About 50% of the time, the Genesys Audiohook to LCA (FarGate) doesn't send the "opened" message in response to the "open" message from Genesys Audio Hook. In 20-30% of cases, Genesys attempts to reconnect to LCA by resending the "open" message. On these second attempts, LCA typically responds with the "opened" message. However, when Genesys Audio Hook only makes a single attempt, the call usually fails.

  1. Can you contact Genesys support to see if the 5 sec timeout can be extended, to, say, 10sec - since that would seem to provide sufficient buffer? What do they say?

  2. Another option you could try is to refactor the code to send the 'opened' message back to Genesys without waiting for the runOpenHandlers() method to complete.. i.e. refactor / reorder code here so the opened message is sent immediately without waiting for the handler promises to resolve.

Sorry I can't be of more help, but please do post back to let us know how you get on.

rajapradeep commented 2 weeks ago

Thanks for the details @rstrahan. We will see what we can do on fixing it with your suggestions.

rstrahan commented 1 week ago

Thanks @rajapradeep - please keep us posted here with your updates, and if you have any code changes you want to submit as a PR to defend against the issue.

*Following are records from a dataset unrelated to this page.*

/-- The supervisor CSR indices of R28. -/
def supCsr (x : Nat) : Bool := decide (x ≤ 0x05) || (decide (0x08 ≤ x) && decide (x ≤ 0x0E))

/-- R26, R28: an index that no table lists. -/
def badCsr : Option (Bool × BitVec 8) → Bool
  | none => false
  | some (sup, x) => if sup then !supCsr x.toNat else !userCsr x.toNat

/-- R58: the index of STVS names a vector-valued latch, code 0x22 to 0x27. -/
def badIdx (v : View) : Bool :=
  v.idxLatch && match v.b with
    | .v f => !(decide (0x22 ≤ f.toNat) && decide (f.toNat ≤ 0x27))
    | _ => false

/-- R405: an extended immediate outside its range. -/
def badImm (limm : Option Nat) (v : View) : Bool :=
  match v.imm with
  | none => false
  | some (n, f) => decide (0 < v.immEnd) && decide (v.immEnd ≤ (extend limm n f).2)

/-- R21: an operand that names v16 to v31. -/
def highSrc : Opd → Bool
  | .v f => decide (16 ≤ f.toNat) && decide (f.toNat < 32)
  | _ => false

/-- R21: a destination that names v16 to v31. -/
def highDst (w : Bool) : Dst → Bool
  | .v d => w && decide (16 ≤ d.toNat)
  | .vPair d => w && decide (15 ≤ d.toNat)
  | _ => false

/-- Step 5 of R48 on one word: ILLEGAL_OPERAND, then ALLOT_FAULT, then PRIV. -/
def wordCheck (c : Ctx) (limm : Option Nat) (i : Instr) : Option Nat :=
  let v := viewOf i
  if badSrc v.a || badSrc v.b || badSrc v.c || badDst v.d || (v.needW && !v.w) || badCsr v.csr || badIdx v || badImm limm v
  then some cILLEGAL_OPERAND
  else if !c.v32 && (highSrc v.a || highSrc v.b || highSrc v.c || highDst v.w v.d) then some cALLOT_FAULT
  else if v.sem && decide (c.sems.length ≤ (match v.imm with | some (n, f) => (extend limm n f).2 | none => 0))
  then some cALLOT_FAULT
  else if v.priv && !c.mode then some cPRIV
  else none

/-- The latch that a source field names (R39). -/
def latchNo (f : BitVec 6) : Option Nat :=
  if 0x20 ≤ f.toNat ∧ f.toNat ≤ 0x27 then some (f.toNat - 0x20) else none

/-- Step 6 of R48 on one operand: an empty latch, or a vector-valued latch read as a scalar (R18, R40). -/
def latchCheck (lat : List Latch) : Opd → Option Nat
  | .s f => match latchNo f with
    | none => none
    | some k => match lat.getD k .empty with
      | .empty => some cSTALE_LATCH
      | .vector _ => some cILLEGAL_OPERAND
      | .scalar _ => none
  | .v f => match latchNo f with
    | none => none
    | some k => match lat.getD k .empty with
      | .empty => some cSTALE_LATCH
      | _ => none
  | _ => none

/-- R58: the index of STVS is vector-valued. -/
def idxCheck (lat : List Latch) (v : View) : Option Nat :=
  match v.idxLatch, v.b with
  | true, .v f => match lat.getD ((latchNo f).getD 0) .empty with
    | .scalar _ => some cILLEGAL_OPERAND
    | _ => none
  | _, _ => none

/-- R163: the vector that MLDT takes whole is vector-valued; a scalar-valued latch is not broadcast. -/
def wholeCheck (lat : List Latch) (i : Instr) : Option Nat :=
  match i, (viewOf i).a with
  | .mldtVector _, .v f => match latchNo f with
    | none => none
    | some k => match lat.getD k .empty with
      | .scalar _ => some cILLEGAL_OPERAND
      | _ => none
  | _, _ => none

/-- Step 6 of R48 on one word. Where one operand names an empty latch and another a latch of the wrong type, the first of them in the
order a, b, c gives the cause; the spec does not say which (DESIGN CHOICE, log 93). -/
def issueCheck (lat : List Latch) (i : Instr) : Option Nat :=
  let v := viewOf i
  (latchCheck lat v.a).or ((latchCheck lat v.b).or ((latchCheck lat v.c).or ((idxCheck lat v).or (wholeCheck lat i))))

end Sys2Proof.Machine
end

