/-- The entry of a stalled access serves it now. -/
def State.stallServed (s : State) (t slot : Nat) (x : Nat × Nat × Bool) : Bool :=
  let r := if x.1 = t ∨ gangBase ≤ x.2.1 then s.engLoc t slot x.2.1 1 x.2.2 true true
    else s.engRegion slot x.1 (s.ctxAt t slot) true x.2.1 x.2.2
  r != .stall

/-- COPY_STALL_RESUME (R317). -/
def execCopyStallResume (t e : Nat) (s : State) : Host.Outcome State Fault Refusal :=
  .next (s.modBurin t e fun b => { b with q := b.q.map fun c => match c.stall with
    | some x => if s.stallServed t c.slot x then { c with stall := none } else c
    | none => c })

/-- COMPLETION_RECORD (R320): doubleword 7 of the descriptor. A record that its place does not admit is not written (DEDUCED, log 29). -/
def State.writeRecord (s : State) (t e : Nat) (c : Copy) : State :=
  match s.engLoc t c.slot (c.da + 56) 8 true true true with
  | .ok l => s.queueFor l.home t e (s.ownerAt t c.slot) c.banks [(l.key, 8, (c.base + c.doneb) % 2 ^ 24 + c.fpn * 2 ^ 24)] [false]
  | _ => s

/-- COMPLETION_ARRIVAL (R321): a BARV of count BARK at BAROBJ, or its stall; a read-only region does not stop it, since no other failure
of the arrival can arise. -/
def State.arriveCopy (s : State) (t e : Nat) (c : Copy) : Except (Nat × Nat × Bool) State :=
  let a := cpBAROBJ c.d
  let x := s.ctxAt t c.slot
  match s.engLoc t c.slot a 16 false true false with
  | .stall => .error (if isOther x a then (s.memberTile x ((a - gangBase) / 2 ^ 23)).getD t else t, a, false)
  | .access => .ok s
  | .ok l =>
    let r := s.apply l.home (.barv l.key (cpBARK c.d) x.gangidx)
    let code := match r.2 with | .s y => bits y.v.toNat 56 2 | _ => 0
    .ok (r.1.modCopy t e c.tag fun c => { c with barc := code })

/-- A command as it is kept: its checksum covers what it has delivered (R322, R345). -/
def Copy.summed (c : Copy) (crc : BitVec 32) : Copy :=
  { c with crc := if c.doneb = 0 ∨ cpCRCMODE c.d = 0 then c.crc else some crc, late := [] }

/-- A STOPPED command is kept for the resumption of its context, in acceptance order (R345, R348). -/
def State.keepStopped (s : State) (t e : Nat) (c : Copy) : State :=
  s.modGang (s.ctxAt t c.slot).gang fun g =>
    { g with members := g.members.map fun m =>
        if m.isAt t c.slot then { m with reissue := m.reissue ++ [(e, c)] } else m }

/-- Actions 3 to 6 of R321. -/
def State.endCopy (s : State) (t e : Nat) (c : Copy) (st : Nat) (bad : Bool) : State :=
  let status := s.copyStatus t e c st bad
  let crc := s.crcOf t e c
  let s := s.modCtx t c.slot fun x =>
    { x with
      kept := updAt (fun l => ({ tag := c.tag, status := status } :: l).take 16) e x.kept,
      crc := if cpCRCMODE c.d = 0 then x.crc else x.crc.set e crc }
  let s := s.modBurin t e fun b => { b with done := c.tag, q := b.q.tail }
  let s := if st = 6 then s.keepStopped t e (c.summed crc) else s
  let told := st == 3 || st == 4
  let s := if told && cpSEMEN c.d then s.sendSig (s.ctxAt t c.slot).gang (cpSEMGANG c.d) (cpSEM c.d) 1 else s
  let s := if told && cpINTEN c.d then s.setPend t c.slot e else s
  (s.setEvent t c.slot (1 + e)).pumpAll

/-- The head command of an engine may complete. -/
def Burin.mayComplete (b : Burin) (c : Copy) : Bool := c.fin && c.stall.isNone && (c.stop.isSome || !b.orphans)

rajapradeep commented 1 week ago

Hi @rstrahan. I have made changes to send opened response to genesys in runOpenHandlers function itself instead of waiting for promise to be completed like you mentioned above in step 3 - https://github.com/aws-samples/amazon-transcribe-live-call-analytics/issues/156#issuecomment-2272147451

Another option you could try is to refactor the code to send the 'opened' message back to Genesys without waiting for the runOpenHandlers() method to complete.. i.e. refactor / reorder code here so the opened message is sent immediately without waiting for the handler promises to resolve.

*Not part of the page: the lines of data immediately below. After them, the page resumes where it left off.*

/-- MWB (R170). -/
def mwb (i : Instr) (f : FAd) (s : State) : WordRes :=
  let c := s.iss.pre
  if s.matrixFull then .hold
  else match readDesc s (s.srcS i 0) 64 false with
    | (.error e, s) => .trap e.1 e.2 s
    | (.ok x, s) =>
      let d := BitVec.ofNat 512 x
      if !wbOk d c.gangsize then .trap cILLEGAL_STATE 0 s
      else
        let r := s.acceptMatrix s.iss.tile s.iss.slot (.wb (wbDesc d c.split) (c.recs.getD (wbPR d) 0))
        .ok (r.2.resNoLatch f.d true { v := r.1.setWidth 64 })

def execMldtScalar (f : FA) (s : State) := runWord (.mldtScalar f) (mldtS (.mldtScalar f)) s
def execMldtVector (f : FA) (s : State) := runWord (.mldtVector f) (mldtV (.mldtVector f)) s
def execMset (f : FMset) (s : State) := runWord (.mset f) (mset (.mset f)) s
def execMgo (f : FD) (s : State) := runWord (.mgo f) (mgo f) s
def execMstat (f : FD) (s : State) := runWord (.mstat f) (mstat f) s
def execMwait (f : FAd) (s : State) := runWord (.mwait f) (mwait (.mwait f) f) s
def execMclr (f : FMclr) (s : State) := runWord (.mclr f) (mclr (.mclr f) f) s
def execMabort (f : FD) (s : State) := runWord (.mabort f) (mabort f) s
def execMsplit (f : FA) (s : State) := runWord (.msplit f) (msplit (.msplit f)) s
def execMwb (f : FAd) (s : State) := runWord (.mwb f) (mwb (.mwb f) f) s

/-! ## Streams (R152 to R154) -/

/-- How a command stops before a step or a row (R158, R159). -/
inductive MStop where
  | err (code : Nat)
  | stall (addr : Nat) (store : Bool)
  deriving DecidableEq, Repr

/-- A matrix operand element: a floating-point value, or an INT8 integer. -/
structure MEl where
  f : Fv
  i : Int
  deriving DecidableEq, Repr

/-- An element of a stream from its bits and its scale byte. -/
def elOf (fmt x scale : Nat) : MEl :=
  if fmt = fmtINT8 then { f := .fin false 0 0, i := signed x 8 } else { f := elemValue fmt x scale, i := 0 }

/-- A zero of either sign (R120). -/
def MEl.isZero (e : MEl) : Bool :=
  match e.f with
  | .fin _ m _ => m == 0 && e.i == 0
  | _ => false

/-- Neither NaN nor infinite. -/
def MEl.finite (e : MEl) : Bool :=
  match e.f with
  | .fin _ _ _ => true
  | _ => false

/-- A stream read of `n` bytes within one doubleword: its bytes and its poison mark; `fmt` 0 for an index, whose region may have any
code that is not reserved (R109, R154). -/
def streamRead (s : State) (t slot : Nat) (a : Int) (n fmt : Nat) : Except MStop (Nat × Bool) :=
  if a < 0 ∨ 0x800000 < a + n then .error (.err 1)
  else match s.engLoc t slot a.toNat n false false false with
    | .access => .error (.err 1)
    | .stall => .error (.stall a.toNat false)
    | .ok l =>
      let k := entFMT l.entry
      if fmtReserved k ∨ (fmt ≠ 0 ∧ k ≠ fmtRAW ∧ k ≠ fmt) then .error (.err 2)
      else .ok (s.rd l.key n, s.poisoned l.key)

/-- The scale byte of the MXFP4 block that holds address `a` (R101). -/
def scaleRead (s : State) (t slot : Nat) (r : BitVec 512) (a : Int) : Except MStop (Nat × Bool) :=
  let eb := recEBASE r
  if a < eb ∨ eb % 32 ≠ 0 then .error (.err 2)
  else streamRead s t slot ((recSPBASE r + (a.toNat - eb) / 16 : Nat) : Int) 1 fmtMXFP4

/-- The row length in bytes of the geometry of the region that holds an address (R108, R153). -/
def rowBytes (s : State) (t : Nat) (a : Int) (fmt : Nat) : Nat :=
  32 * 2 ^ entGEOM ((s.tileAt t).entry a.toNat) * fmtBits fmt / 8

/-- The k elements of an A row at address `a`, and whether a chunk read for them is poisoned (R153). -/
def readARow (s : State) (t slot fmt k : Nat) (r : BitVec 512) (a : Int) : Except MStop (List MEl × Bool) :=
  if a % 4 ≠ 0 then .error (.err 1)
  else match streamRead s t slot a 4 fmt with
    | .error e => .error e
    | .ok (x, p) =>
      let b := 32 / k
      if fmt = fmtMXFP4 then
        match scaleRead s t slot r a with
        | .error e => .error e
        | .ok (sc, q) => .ok ((List.range k).map fun j => elOf fmt (bits x (b * j) b) sc, p || q)
      else .ok ((List.range k).map fun j => elOf fmt (bits x (b * j) b) 0, p)

/-- Results of a list of reads, or the first failure. -/
def collect {α β : Type} (f : α → Except MStop β) : List α → Except MStop (List β)
  | [] => .ok []
  | a :: r => match f a with
    | .error e => .error e
    | .ok b => match collect f r with
      | .error e => .error e
      | .ok l => .ok (b :: l)

/-- The A rows of a step (R153). -/
def readA (s : State) (t slot : Nat) (d : Vec) (ra : BitVec 512) (aoff ioff : Int) (k : Nat) :
    Except MStop (List (List MEl × Bool)) :=
  let fmt := mdFMTA d
  let rows := List.range (mdROWM1 d + 1)
  if aoff < 0 ∨ 0x800000 ≤ aoff then .error (.err 1)
  else
    let pa := rowBytes s t aoff fmt
    if mdAMODE d = 1 then
      if ioff < 0 ∨ ioff % 4 ≠ 0 ∨ ioff / 65536 ≠ (ioff + 255) / 65536 then .error (.err 1)
      else match collect (fun r : Nat => match streamRead s t slot (ioff + 4 * r) 4 0 with
          | .error e => .error e
          | .ok (x, p) => if p then .error (.err 3) else .ok x) rows with
        | .error e => .error e
        | .ok xs => collect (fun x : Nat =>
            if x = 0xFFFFFFFF then .ok (List.replicate k (elOf fmt 0 127), false)
            else readARow s t slot fmt k ra (aoff + x * pa)) xs
    else
      let pitch := if mdAMODE d = 2 then mdWPITCH d else pa
      collect (fun r : Nat => readARow s t slot fmt k ra (aoff + r * pitch)) rows

/-- The address of a B element (R154). -/
def bAddr (d : Vec) (boff : Int) (pb row c : Nat) : Int :=
  if mdBMODE d = 1 then boff + c * pb + row
  else if mdBMODE d = 2 then boff + c * pb + 2 * row
  else boff + row * pb + (c * fmtBits (mdFMTB d) / 8 : Nat)

/-- One B element (R154). -/
def readBEl (s : State) (t slot : Nat) (d : Vec) (rb : BitVec 512) (boff : Int) (pb row c : Nat) :
    Except MStop (MEl × Bool) :=
  let fmt := mdFMTB d
  let b := fmtBits fmt
  let a := bAddr d boff pb row c
  if b = 16 ∧ a % 2 ≠ 0 then .error (.err 1)
  else match streamRead s t slot a ((b + 7) / 8) fmt with
    | .error e => .error e
    | .ok (x, p) =>
      if fmt = fmtMXFP4 then
        match scaleRead s t slot rb a with
        | .error e => .error e
        | .ok (sc, q) => .ok (elOf fmt (bits x (4 * (c % 2)) 4) sc, p || q)
      else .ok (elOf fmt x 0, p)

/-- The B columns of a step, k elements each. -/
def readB (s : State) (t slot : Nat) (d : Vec) (rb : BitVec 512) (boff : Int) (k : Nat) :
    Except MStop (List (List MEl × Bool)) :=
  if boff < 0 ∨ 0x800000 ≤ boff then .error (.err 1)
  else
    let pb := rowBytes s t boff (mdFMTB d)
    let rows := collect (fun row => collect (fun c => readBEl s t slot d rb boff pb row c)
      (List.range (mdCOLM1 d + 1))) (List.range k)
    match rows with
    | .error e => .error e
    | .ok rs => .ok ((List.range (mdCOLM1 d + 1)).map fun c =>
        let col := rs.map fun r => r.getD c ({ f := .fin false 0 0, i := 0 }, false)
        (col.map (·.1), col.any (·.2)))

/-- The doubleword of a stream read, where it has a place. -/
def streamDw (s : State) (t slot n : Nat) (a : Int) : List Nat :=
  if a < 0 ∨ 0x800000 < a + n then []
  else match s.engLoc t slot a.toNat n false false false with
    | .ok l => [l.key / 8]
    | _ => []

Below are the changes I have done in lca-genesys-audiohook-stack/source/app/src/sessionimpl.ts.

Moved line between 463 to 467 to 607(inside runOpenHandlers).

this.buildAndSendMessage('opened', {
                media: this.selectedMedia ? [this.selectedMedia] : [],
                startPaused: this.startPaused
            });
            this.setState('ACTIVE');

Genesys timeout issue was happening since we were waiting for promise to be completed. So now I have sent the opened response to genesys after starting the promise. Also I have set the state to 'ACTIVE' so we can start receiving audio.

I have attached file difference image below.

Screenshot 2024-08-27 at 7 09 33 PM
rstrahan commented 1 week ago

Brilliant - and this works well i assume? Thanks for sharing the code above.. Would you be in a position to send it in the form of a Pull Request so we can easily review and merge for the next release, confident that the change is exactly what you have tested. Tx!